Приняв на себя обучение ополченцев минноподрывному делу, Коробкин оборудовал специальный учебный столик. На столике — корпуса мин, макеты подрывных зарядов. Однако наглядное это пособие не привлекло людей, а отпугнуло. Никогда не служившие в армии отцы семейств побаивались взрывчатки. Но Коробкин проявил настойчивость и недюжинные педагогические способности.

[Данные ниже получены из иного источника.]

/-- Mask 4 keeps bit 2 alone. -/
theorem latchValue_and_four_eq_zero_iff (b : Byte) : latchValue b &&& 4#8 = 0#8 ↔ b.getLsbD 2 = false := by
  rw [latchValue, BitVec.and_assoc, show 0x07 &&& 4#8 = BitVec.twoPow 8 2 from rfl, BitVec.and_twoPow]
  cases b.getLsbD 2 <;> decide

section Expressions
variable (b : Byte)

theorem deriveFlags_chargenOn :
    (deriveFlags b).chargenOn = true ↔ (b.getLsbD 2 = false ∧ b.toNat % 4 ≠ 0) := by
  simp [deriveFlags, latchValue_and_four_eq_zero_iff, latchValue_and_three_eq_iff]

theorem deriveFlags_ioOn : (deriveFlags b).ioOn = true ↔ (b.getLsbD 2 = true ∧ b.toNat % 4 ≠ 0) := by
  simp [deriveFlags, latchValue_and_four_eq_zero_iff, latchValue_and_three_eq_iff]

theorem deriveFlags_basicOn : (deriveFlags b).basicOn = true ↔ b.toNat % 4 = 3 := by
  simp [deriveFlags, latchValue_and_three_eq_iff]

theorem deriveFlags_kernalOn :
    (deriveFlags b).kernalOn = true ↔ ((deriveFlags b).basicOn = true ∨ b.toNat % 4 = 2) := by
  simp [deriveFlags, latchValue_and_three_eq_iff]

end Expressions

/-- The latch address is always in RAM, so a byte write there answers true; `State.written_latch` is what it stores. -/
theorem exec_writeByte_latch (v : Byte) {s : State} (h : s.fault = none) :
    exec (.writeByte latchAddr v) s =
      .next (({ s with ram := s.ram.write 1 v, flags := deriveFlags v } : State).respond (.wrote true)) := by
  have hram : visibleBank s.flags latchAddr = .ram := visibleBank_low _ (by decide)
  rw [exec_writeByte_running _ _ h, writeByte_written, State.written_latch, hram]
  rfl

theorem derive_write_latch (s : State) (v : Byte) :
    { s with ram := s.ram.write 1 v }.derive = { s with ram := s.ram.write 1 v, flags := deriveFlags v } := by
  simp [State.derive, State.latchByte, latchAddr]

/-- Settles O18. DERIVE's flags are `deriveFlags` of the latch byte, which has one equivalence per flag; after a write
at 0x0001 that byte is the one just stored. -/
theorem deriveComputesTheFourExpressions : Obligations.DeriveComputesTheFourExpressions := by
  refine ⟨?write, ?derive⟩
  case write =>
    intro s v h
    rw [derive_write_latch]
    exact exec_writeByte_latch v h
  case derive =>
    intro s
    exact ⟨_, _, _, _, rfl, deriveFlags_chargenOn _, deriveFlags_ioOn _, deriveFlags_basicOn _,
      deriveFlags_kernalOn _⟩

end Sys2Proof.Machine
end

section
/-! WRITE_BYTE: its request word, the state it leaves in each kind of target, and its answer (`43_byte_access.md` rule
R131). -/

namespace Sys2Proof.Machine

/-- The `data` field of WRITE_BYTE is its byte operand under eight zero bits (`30_encoding.md` rule R87). -/
theorem encode_writeByte (a : Addr) (v : Byte) : encode (.writeByte a v) = 0x01#8 ++ a ++ 0x00#8 ++ v := by
  have hdata : (v.setWidth 16 : Word) = 0x00#8 ++ v := BitVec.setWidth_eq_append (by decide)
  rw [encode, packFields, Instr.fields, hdata]
  exact BitVec.append_assoc'.trans (BitVec.cast_eq rfl _)

section Targets
variable {s : State} {a : Addr} {k : BankKind}

theorem visibleBank_of_resolve {f : Flags} (h : resolve f a.toNat = .ok k) : visibleBank f a = k :=
  Except.ok.inj ((resolve_addr f a).symm.trans h)

/-- The latch address lies below every window, so RAM is visible there. -/
theorem ne_latchAddr_of_resolve {f : Flags} (hres : resolve f a.toNat = .ok k) (hk : k ≠ .ram) : a ≠ latchAddr := by
  rintro rfl
  exact hk ((visibleBank_of_resolve hres).symm.trans (visibleBank_low f (by decide)))

/-- A byte that goes to RAM, as the visible bank or under a ROM, away from the latch. -/
theorem exec_writeByte_ram (v : Byte) (hf : s.fault = none) (ha : a ≠ latchAddr)
    (hres : resolve s.flags a.toNat = .ok k) (hst : storeBank k = .ram) :
    exec (.writeByte a v) s =
      .next (({ s with ram := s.ram.write a.toNat v } : State).respond (.wrote (!bankReadOnly k))) := by
  rw [exec_writeByte_running a v hf, writeByte_ok, visibleBank_of_resolve hres, hst, afterStore, if_neg ha]
  rfl

theorem exec_writeByte_ioWindow (v : Byte) (hf : s.fault = none) (hres : resolve s.flags a.toNat = .ok .ioWindow) :
    exec (.writeByte a v) s =
      .next (({ s with io := s.io.write (a.toNat - 0xD000) v } : State).respond (.wrote true)) := by
  rw [exec_writeByte_running a v hf, writeByte_ok, visibleBank_of_resolve hres, afterStore,
    if_neg (ne_latchAddr_of_resolve hres (by decide))]
  rfl

end Targets

/-- Settles O25. A byte goes to the latch, to RAM, to the I/O window or under a ROM, and each target has one equation
of `exec`; under a ROM that is the equation of RAM, answering false. RESOLVE raises on no 16-bit address. -/
theorem writeByteStoresAndReportsVisibility : Obligations.WriteByteStoresAndReportsVisibility := by
  refine ⟨encode_writeByte, fun s a v hf => ⟨?latch, ?ram, exec_writeByte_ioWindow v hf, ?rom, ?noRaise⟩⟩
  case latch =>
    intro ha
    obtain rfl : a = latchAddr := BitVec.eq_of_toNat_eq ha
    exact exec_writeByte_latch v hf
  case ram =>
    intro ha hres
    have hne : a ≠ latchAddr := fun e => ha (congrArg BitVec.toNat e)
    exact exec_writeByte_ram v hf hne hres rfl
  case rom =>
    intro k hres hk
    have hne : a ≠ latchAddr := ne_latchAddr_of_resolve hres (by rcases hk with rfl | rfl | rfl <;> decide)
    have hro : bankReadOnly k = true := by rcases hk with rfl | rfl | rfl <;> rfl
    rw [exec_writeByte_ram v hf hne hres (storeBank_of_rom hk), hro]
    rfl
  case noRaise =>
    intro e
    simp [resolve_addr]

end Sys2Proof.Machine
end

section
/-! RESET: its request word and the state it leaves (`45_reset_op.md` rule R150). -/

namespace Sys2Proof.Machine

/-- The second write of RESET is a latch write, so the flags after it are those DERIVE gives for latch value 7, whatever
they were before (`45_reset_op.md` rule R151 (3)). -/
theorem exec_reset_eq {s : State} (h : s.fault = none) :
    exec .reset s = .next (({ s with
      ram := (s.ram.write 0 0xFF).write 1 0x07
      flags := { basicOn := true, kernalOn := true, chargenOn := false, ioOn := true } } : State).respond .done) := by
  rw [exec_reset_running h, resetWrites_eq]
  rfl

/-- Settles O35. The request word is the packing of one opcode and two zero fields; the state is that of RESET's two
byte writes (`resetWrites_eq`) with `Done` appended to the responses. -/
theorem resetWritesTwoBytesAndDerivesFlags : Obligations.ResetWritesTwoBytesAndDerivesFlags := by
  refine ⟨?encoding, ?completion⟩
  case encoding => decide
  case completion =>
    intro s h
    exact exec_reset_eq h

end Sys2Proof.Machine
end

section
/-! The request word: the decoder and the encoder undo each other, and the decoder accepts exactly the opcode map
(`30_encoding.md` rules R86 to R89). -/

namespace Sys2Proof

open Sys2Proof.Claims

@[simp] theorem fieldsOf_encode (i : Instr) : fieldsOf (encode i) = i.fields := fieldsOf_packFields _

theorem requireZeroData_eq_ok {f : RequestFields} {i j : Instr} : requireZeroData f i = .ok j ↔ f.data = 0 ∧ i = j := by
  unfold requireZeroData
  split
  · next hzero => simp [hzero]
  · next hne => exact ⟨nofun, fun h => absurd h.1 hne⟩

theorem decodeFields_fields (i : Instr) : decodeFields i.fields = .ok i := by
  cases i with
  | writeByte a v =>
    have hdecode : decodeFields (Instr.writeByte a v).fields =
        if (v.setWidth 16 : Word).extractLsb' 8 8 = 0 then .ok (.writeByte a ((v.setWidth 16 : Word).extractLsb' 0 8))
        else .error (.dataNotZero 0x01 (v.setWidth 16)) := rfl
    rw [hdecode, highByte_setWidth, lowByte_setWidth, if_pos rfl]
  | readByte | readWordLe | readWordBe | writeWordLe | writeWordBe | reset => rfl

theorem RequestFields.ext_of_toNat {f g : RequestFields} (hop : f.op.toNat = g.op.toNat) (haddr : f.addr = g.addr)
    (hdata : f.data = g.data) : f = g :=
  congr (congr (congrArg RequestFields.mk (BitVec.eq_of_toNat_eq hop)) haddr) hdata

/-- The opcode fixes the constructor; the operands, and the zeros rule R87 asks for, fix the other two fields. -/
theorem fields_of_decodeFields {f : RequestFields} {i : Instr} (h : decodeFields f = .ok i) : i.fields = f := by
  unfold decodeFields at h
  split at h
  case h_1 hop | h_3 hop | h_4 hop =>
    obtain ⟨hdata, rfl⟩ := requireZeroData_eq_ok.mp h
    exact RequestFields.ext_of_toNat hop.symm rfl hdata.symm
  case h_2 hop =>
    split at h
    case isTrue hhigh =>
      cases h
      exact RequestFields.ext_of_toNat hop.symm rfl (setWidth_lowByte hhigh)
    case isFalse => cases h
  case h_5 hop | h_6 hop =>
    cases h
    exact RequestFields.ext_of_toNat hop.symm rfl rfl
  case h_7 hop =>
    split at h
    case isTrue haddr =>
      obtain ⟨hdata, rfl⟩ := requireZeroData_eq_ok.mp h
      exact RequestFields.ext_of_toNat hop.symm haddr.symm hdata.symm
    case isFalse => cases h
  case h_8 => cases h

В потоке ополченцев к нам прибыли большой группой студенты Горного института — ребята бывалые, усвоившие практику горно-взрывных работ. Взрывчатка в их глазах — всего лишь материал для работы, как бревно для плотника или кусок жести для кровельщика. Оставалось познакомить горняков с особенностями подрывных работ в военной обстановке, что Коробкин и сделал. Участвовал в семинаре Коробкина и я. Старый подрывник — как же упустить случай потолковать с молодежью об этой мужественной и вместе с тем лихой военной профессии, с которой сам я когда-то сроднился!

Из подготовленных минеров впоследствии особенно выделились на боевой работе двое студентов-горняков, закадычные друзья Катилов и Потылов. Об этих отважных ребятах рассказал в одной из своих книг писатель Иван Виноградов.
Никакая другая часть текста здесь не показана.